Apply it in acidic soil, use pot experiment to plant mustard, and compare with blank treatment, its biomass growth rate is 103.27%. Through soil testing and analysis, it can be seen that after the application of soil amendments, the pH value increased by 1.36 units, the organic matter content increased by 9.69g/kg, the exchangeable aluminum content decreased by 0.1284cmol/kg, and the phosphorus content in plants increased by 2.96%. The heavy metal cadmium (Cd) content in the soil decreased by 35.9%, the lead (Pb) content decreased by 21.6%, and the arsenic (As) content decreased by 28.9%.

Claims (4)

1. the method utilizing low-grade phosphate ore to produce nutritional type heavy metal-polluted soil solidifying agent, it is characterized in that: low-grade phosphate ore, rhombspar, phosphogypsum are dried to constant weight at 105 DEG C, then adopt ball mill ball milling and be screened to 200 orders, after low-grade phosphate ore, rhombspar, phosphogypsum are mixed in proportion and add additive, at 1050 DEG C-1200 DEG C after roasting 0.5-2h, burned material, through cooling and pulverizing grinding, gets product; Phosphatic rock Ca in described low-grade phosphate ore ₅(PO ₄) ₃(F, Cl, OH) and described rhombspar CaMg (CO ₃) ₂mol ratio be 1:0.5-2.25; Described phosphogypsum accounts for the 5-25% of low-grade phosphate ore and the rear quality summation of rhombspar oven dry, and phosphogypsum quality is with CaSO ₄2H ₂o quality meter; Described additive is sodium sulfate, sodium-chlor or calcium chloride, and the consumption of additive is low-grade phosphate ore, rhombspar, phosphogypsum dry 2%-5% to constant weight total mass at 105 DEG C.

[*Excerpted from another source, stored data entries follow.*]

-- ==== Sys2Proof/Machine/Recipe.lean ====
section
/-! DEFINITION. The Recipe Store (spec/06): RECIPE_OPEN, RECIPE_PUT_RECORDS, RECIPE_PUT_CLASSES, RECIPE_COMMIT,
RECIPE_ABANDON and RECIPE_INFO. -/
namespace Sys2Proof.Machine

/-! ### Opening -/

/-- The other bank. -/
def otherBank (b : BankId) : BankId := if b = 0 then 1 else 0

/-- The bank that RECIPE_OPEN chooses: the one beside the ACTIVE bank, else the LOADING one, else bank 0 (R109). -/
def State.chosenBank (s : State) : BankId :=
  match s.bankIn .active with
  | some b => otherBank b
  | none => (s.bankIn .loading).getD 0

/-- A bank opened for loading: no records, no class entries, an empty written set (R109). -/
def Bank.opened : Bank := { Bank.blank with state := .loading }

/-- A bank number as one byte. -/
def bankByte (b : BankId) : List Byte := toBytes 1 b.val

/-- RECIPE_OPEN (R109). -/
def State.recipeOpen (s : State) : Answer :=
  let b := s.chosenBank
  match (s.bank b).state with
  | .empty => (s.updateBank b fun _ => Bank.opened).accept (bankByte b)
  | .loading => (s.updateBank b fun _ => Bank.opened).accept (bankByte b)
  | .retiring => s.refuse .bankBusy []
  | .active => s.refuse .bankBusy []

/-- RECIPE_OPEN: the event of taking it. -/
def execRecipeOpen (s : State) : Host.Outcome State Fault Refusal :=
  s.takeRequest 0x11 anyBody fun _ t => t.recipeOpen

/-! ### Loading -/

/-- A test record as it is stored, its fields clamped to their codes (R110). -/
def recordOf (bs : List Byte) : TestRecord :=
  { feature := Fin.ofNat 16 (min (byteAt bs 0) 15), op := TestOp.ofCode (byteAt bs 1),
    a := BitVec.ofNat 16 (field bs 2 2), b := BitVec.ofNat 16 (field bs 4 2),
    onTrue := Target.ofCode (field bs 6 2), onFalse := Target.ofCode (field bs 8 2) }

/-- The marks of the fields of a record that were clamped (spec/10 section 10.8.5). -/
def recordMarks (bs : List Byte) : Nat :=
  bit (decide (15 < byteAt bs 0)) 1 + bit (decide (4 < byteAt bs 1)) 2 +
    bit (decide (272 < field bs 6 2)) 4 + bit (decide (272 < field bs 8 2)) 8

/-- Records written to consecutive indices (R110). -/
def Bank.putRecords (first : Nat) (rs : List TestRecord) (b : Bank) : Bank :=
  { b with records := tabulate 256 fun i =>
      if first ≤ i.val then
        match rs[i.val - first]? with
        | some r => some r
        | none => look b.records i
      else look b.records i }

/-- RECIPE_PUT_RECORDS (R110). -/
def State.recipePutRecords (body : List Byte) (s : State) : Answer :=
  let first := byteAt body 0
  let sent := chunks 10 body.length (body.drop 1)
  match s.bankIn .loading with
  | none => s.refuse .state []
  | some b =>
    if 255 < first + sent.length - 1 then s.refuse .range []
    else
      (s.updateBank b (Bank.putRecords first (sent.map recordOf))).accept
        (sent.zipIdx.flatMap fun x => toBytes 1 (first + x.2) ++ toBytes 1 (recordMarks x.1))

/-- RECIPE_PUT_RECORDS: the event of taking it. -/
def execRecipePutRecords (s : State) : Host.Outcome State Fault Refusal :=
  s.takeRequest 0x12 anyBody fun body t => t.recipePutRecords body

/-- A class entry as it is stored, its fields clamped to their codes (R111). -/
def entryOf (bs : List Byte) : ClassEntry :=
  { dest := Dest.ofCode (byteAt bs 1)
    terms := { prec := min (byteAt bs 2) 7, lead := byteAt bs 3, trail := byteAt bs 4,
               widen := min (byteAt bs 5) 3, report := decide (1 ≤ byteAt bs 6) } }

/-- The marks of the fields of a class entry that were clamped (spec/10 section 10.8.5). -/
def entryMarks (bs : List Byte) : Nat :=
  bit (decide (2 < byteAt bs 1)) 1 + bit (decide (7 < byteAt bs 2)) 2 +
    bit (decide (3 < byteAt bs 5)) 4 + bit (decide (1 < byteAt bs 6)) 8

/-- Class entries written, each at the class its first byte names (R111). -/
def Bank.putClasses (es : List (List Byte)) (b : Bank) : Bank :=
  { b with classes := tabulate 16 fun c =>
      match es.find? fun e => byteAt e 0 == c.val with
      | some e => some (entryOf e)
      | none => look b.classes c }

/-- RECIPE_PUT_CLASSES (R111). -/
def State.recipePutClasses (body : List Byte) (s : State) : Answer :=
  let sent := chunks 7 body.length body
  let named := sent.map fun e => byteAt e 0
  match s.bankIn .loading with
  | none => s.refuse .state []
  | some b =>
    if named.any fun c => decide (15 < c) then s.refuse .range []
    else if named.Nodup then
      (s.updateBank b (Bank.putClasses sent)).accept
        (sent.flatMap fun e => toBytes 1 (byteAt e 0) ++ toBytes 1 (entryMarks e))
    else s.refuse .duplicate []

/-- RECIPE_PUT_CLASSES: the event of taking it. -/
def execRecipePutClasses (s : State) : Host.Outcome State Fault Refusal :=
  s.takeRequest 0x13 anyBody fun body t => t.recipePutClasses body

/-! ### Commit -/

/-- A stored record as the ten bytes of the check (R114). -/
def TestRecord.bytes (r : TestRecord) : List Byte :=
  toBytes 1 r.feature.val ++ toBytes 1 r.op.code ++ toBytes 2 r.a.toNat ++ toBytes 2 r.b.toNat ++
    toBytes 2 r.onTrue.code ++ toBytes 2 r.onFalse.code

/-- A stored class entry as the six bytes of the check (R114). -/
def ClassEntry.bytes (e : ClassEntry) : List Byte :=
  toBytes 1 e.dest.code ++ toBytes 1 e.terms.prec ++ toBytes 1 e.terms.lead ++ toBytes 1 e.terms.trail ++
    toBytes 1 e.terms.widen ++ toBytes 1 (bit e.terms.report 1)

/-- The byte sequence of the check: records 0 to count − 1, then the class table (R114). -/
def Bank.checkBytes (count : Nat) (b : Bank) : List Byte :=
  (b.records.toList.take count).flatMap (fun r => (r.map TestRecord.bytes).getD []) ++
    b.classes.toList.flatMap fun e => (e.map ClassEntry.bytes).getD []

/-- The check of a bank (R114). -/
def Bank.check (count : Nat) (b : Bank) : Nat := (crc16 (b.checkBytes count)).toNat

/-- Does a target name a record index at or above the record count? (R113) -/
def Target.beyond (count : Nat) : Target → Bool
  | .record i => count ≤ i.val
  | .cls _ => false
  | .unresolved => false

/-- Does a record name such a target? -/
def TestRecord.beyond (count : Nat) (r : TestRecord) : Bool := r.onTrue.beyond count || r.onFalse.beyond count

/-- The lowest index below the record count at which no record is written (R113, order 1). -/
def Bank.missingRecord (count : Nat) (b : Bank) : Option (Fin 256) :=
  (List.finRange 256).find? fun i => decide (i.val < count) && (look b.records i).isNone

/-- The lowest class that is not written (R113, order 2). -/
def Bank.missingClass (b : Bank) : Option (Fin 16) := (List.finRange 16).find? fun c => (look b.classes c).isNone

/-- The lowest index below the record count of a record with a target out of the chain (R113, order 4). -/
def Bank.badRecord (count : Nat) (b : Bank) : Option (Fin 256) :=
  (List.finRange 256).find? fun i =>
    decide (i.val < count) && ((look b.records i).map (TestRecord.beyond count)).getD false

/-- The first failure of the validation with what its reply carries, none for a sound bank (R113). -/
def Bank.failure (count root check : Nat) (b : Bank) : Option (Status × List Byte) :=
  match b.missingRecord count with
  | some i => some (.incomplete, toBytes 1 0 ++ toBytes 1 i.val)
  | none =>
    match b.missingClass with
    | some c => some (.incomplete, toBytes 1 1 ++ toBytes 1 c.val)
    | none =>
      if count ≤ root then some (.badTarget, toBytes 1 2 ++ toBytes 1 root)
      else
        match b.badRecord count with
        | some i => some (.badTarget, toBytes 1 0 ++ toBytes 1 i.val)
        | none => if b.check count = check then none else some (.check, toBytes 2 (b.check count))

/-- The LOADING bank as it becomes ACTIVE (R115, step 2). -/
def Bank.committed (count root : Nat) (unresolved : Dest) (label : Nat) (gen : Gen) (b : Bank) : Bank :=
  { b with
    state := .active
    records := tabulate 256 fun i => if i.val < count then look b.records i else none
    count := count, root := root, unresolved := unresolved, label := label, gen := gen }

/-- The bank that was ACTIVE: RETIRING while pieces are pinned to it, else EMPTY (R115, step 3). -/
def Bank.retired (b : Bank) : Bank := if 0 < b.pins then { b with state := .retiring } else Bank.blank

/-- The swap of a commit, as one change (R115). -/
def State.swapBanks (b : BankId) (count root : Nat) (unresolved : Dest) (label : Nat) (s : State) : State :=
  let gen := s.rcs.generation + 1
  { s with
    rcs := {
      generation := gen
      banks := tabulate 2 fun j =>
        if j = b then (s.bank j).committed count root unresolved label gen
        else if (s.bank j).state = .active then (s.bank j).retired
        else s.bank j } }

/-- RECIPE_COMMIT (R112, R113, R115). -/
def State.recipeCommit (body : List Byte) (s : State) : Answer :=
  let count := field body 0 2
  let root := byteAt body 2
  let dest := byteAt body 3
  match s.bankIn .loading with
  | none => s.refuse .state []
  | some b =>
    if count = 0 ∨ 256 < count then s.refuse .range []
    else
      match (s.bank b).failure count root (field body 8 2) with
      | some f => s.refuse f.1 f.2
      | none =>
        (s.swapBanks b count root (Dest.ofCode dest) (field body 4 4)).accept
          (bankByte b ++ toBytes 2 (s.rcs.generation + 1).toNat ++ toBytes 1 (bit (decide (2 < dest)) 1))

/-- RECIPE_COMMIT: the event of taking it. -/
def execRecipeCommit (s : State) : Host.Outcome State Fault Refusal :=
  s.takeRequest 0x14 anyBody fun body t => t.recipeCommit body

/-! ### Abandon and information -/

/-- RECIPE_ABANDON (R118). -/
def State.recipeAbandon (s : State) : Answer :=
  match s.bankIn .loading with
  | none => s.refuse .state []
  | some b => (s.updateBank b fun _ => Bank.blank).accept (bankByte b)

/-- RECIPE_ABANDON: the event of taking it. -/
def execRecipeAbandon (s : State) : Host.Outcome State Fault Refusal :=
  s.takeRequest 0x15 anyBody fun _ t => t.recipeAbandon

/-- How many places of a table hold something: the size of a written set (R119). -/
def heldCount {α : Type} (v : List (Option α)) : Nat := (v.filter Option.isSome).length

/-- One bank as RECIPE_INFO gives it (R119, spec/10 section 10.8.5). -/
def Bank.info (b : Bank) : List Byte :=
  let recipe := b.state = .active ∨ b.state = .retiring
  toBytes 1 b.state.code ++ toBytes 2 b.pins ++
    (if recipe then
      toBytes 2 b.gen.toNat ++ toBytes 4 b.label ++ toBytes 2 b.count ++ toBytes 1 b.root ++
        toBytes 1 b.unresolved.code
    else toBytes 10 0) ++
    (if b.state = .loading then
      toBytes 2 (heldCount b.records.toList) ++ toBytes 1 (heldCount b.classes.toList)
    else toBytes 3 0)

/-- RECIPE_INFO (R119). -/
def State.recipeInfo (s : State) : Answer :=
  s.accept (toBytes 2 s.rcs.generation.toNat ++ (s.bank 0).info ++ (s.bank 1).info)

/-- RECIPE_INFO: the event of taking it. -/
def execRecipeInfo (s : State) : Host.Outcome State Fault Refusal :=
  s.takeRequest 0x16 anyBody fun _ t => t.recipeInfo

end Sys2Proof.Machine
end

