/-- The commands that can raise a halting fault: a tick, or a frame that brings missing lines to light (R174). -/
def raisesHalting (c : Instr) : Prop :=
  (∃ a b, c = .encoderTransition a b) ∨ ∃ bytes broken, c = .sensorFrameEnd bytes broken

/-- The commands that can free the last occupied slot: the segmenter's line end, the placements, whatever judges a valve
or takes one out of service, an abandon and a flush (R173). -/
def freesSlots (c : Instr) : Prop :=
  c = .segTakeLine ∨ (∃ src, c = .placePiece src) ∨ c = .placeUntracked ∨ (∃ a b, c = .encoderTransition a b) ∨
    c = .speedUpdate ∨ c = .set ∨ (∃ l r, c = .maxOnExpiry l r) ∨ (∃ l r, c = .minOffExpiry l r) ∨
    (∃ l r, c = .pulseExpiry l r) ∨ c = .airLost ∨ c = .airRestored ∨
    (∃ reports good broken, c = .valveReturnFrame reports good broken) ∨ c = .valveEnable ∨ c = .valveDisable ∨
    c = .sortStopAbandon ∨ c = .flush

/-- The changes of engine state that a command may make: the lines of the table of R169, each by the steps that make it,
and SORT_STOP straight through DRAINING to IDLE (R173). -/
def mayMove (c : Instr) (old new : EngState) : Prop :=
  new = old ∨ match old, new with
    | .idle, .sorting => c = .sortStart
    | .idle, .survey => c = .surveyStart
    | .sorting, .draining => c = .sortStopDrain ∨ c = .sortStopAbandon
    | .sorting, .halted => raisesHalting c
    | .draining, .halted => raisesHalting c
    | .sorting, .idle => c = .sortStopDrain ∨ c = .sortStopAbandon ∨ isReset c = true
    | .draining, .idle => freesSlots c ∨ isReset c = true
    | .survey, .idle => c = .bltTakeLine ∨ c = .surveyStop ∨ raisesHalting c ∨ isReset c = true
    | .halted, .idle => c = .clear ∨ isReset c = true
    | _, _ => False

end Sys2Proof.Machine
end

2. a kind of method utilizing low-grade phosphate ore to produce nutritional type heavy metal-polluted soil solidifying agent according to claim 1, is characterized in that the main chemical compositions of described low-grade phosphate ore comprises CaO, P ₂o ₅, SiO ₂, Al ₂o ₃, Fe ₂o ₃, MgO and CaF ₂; The main chemical compositions of described rhombspar comprises CaO, MgO and CO ₂.

3. a kind of method utilizing low-grade phosphate ore to produce nutritional type heavy metal-polluted soil solidifying agent according to claim 1, is characterized in that in described low-grade phosphate ore, phosphorus pentoxide content is lower than 25%.

4. a kind of method utilizing low-grade phosphate ore to produce nutritional type heavy metal-polluted soil solidifying agent according to claim 1, is characterized in that the finished product grinding and sieving 20 order.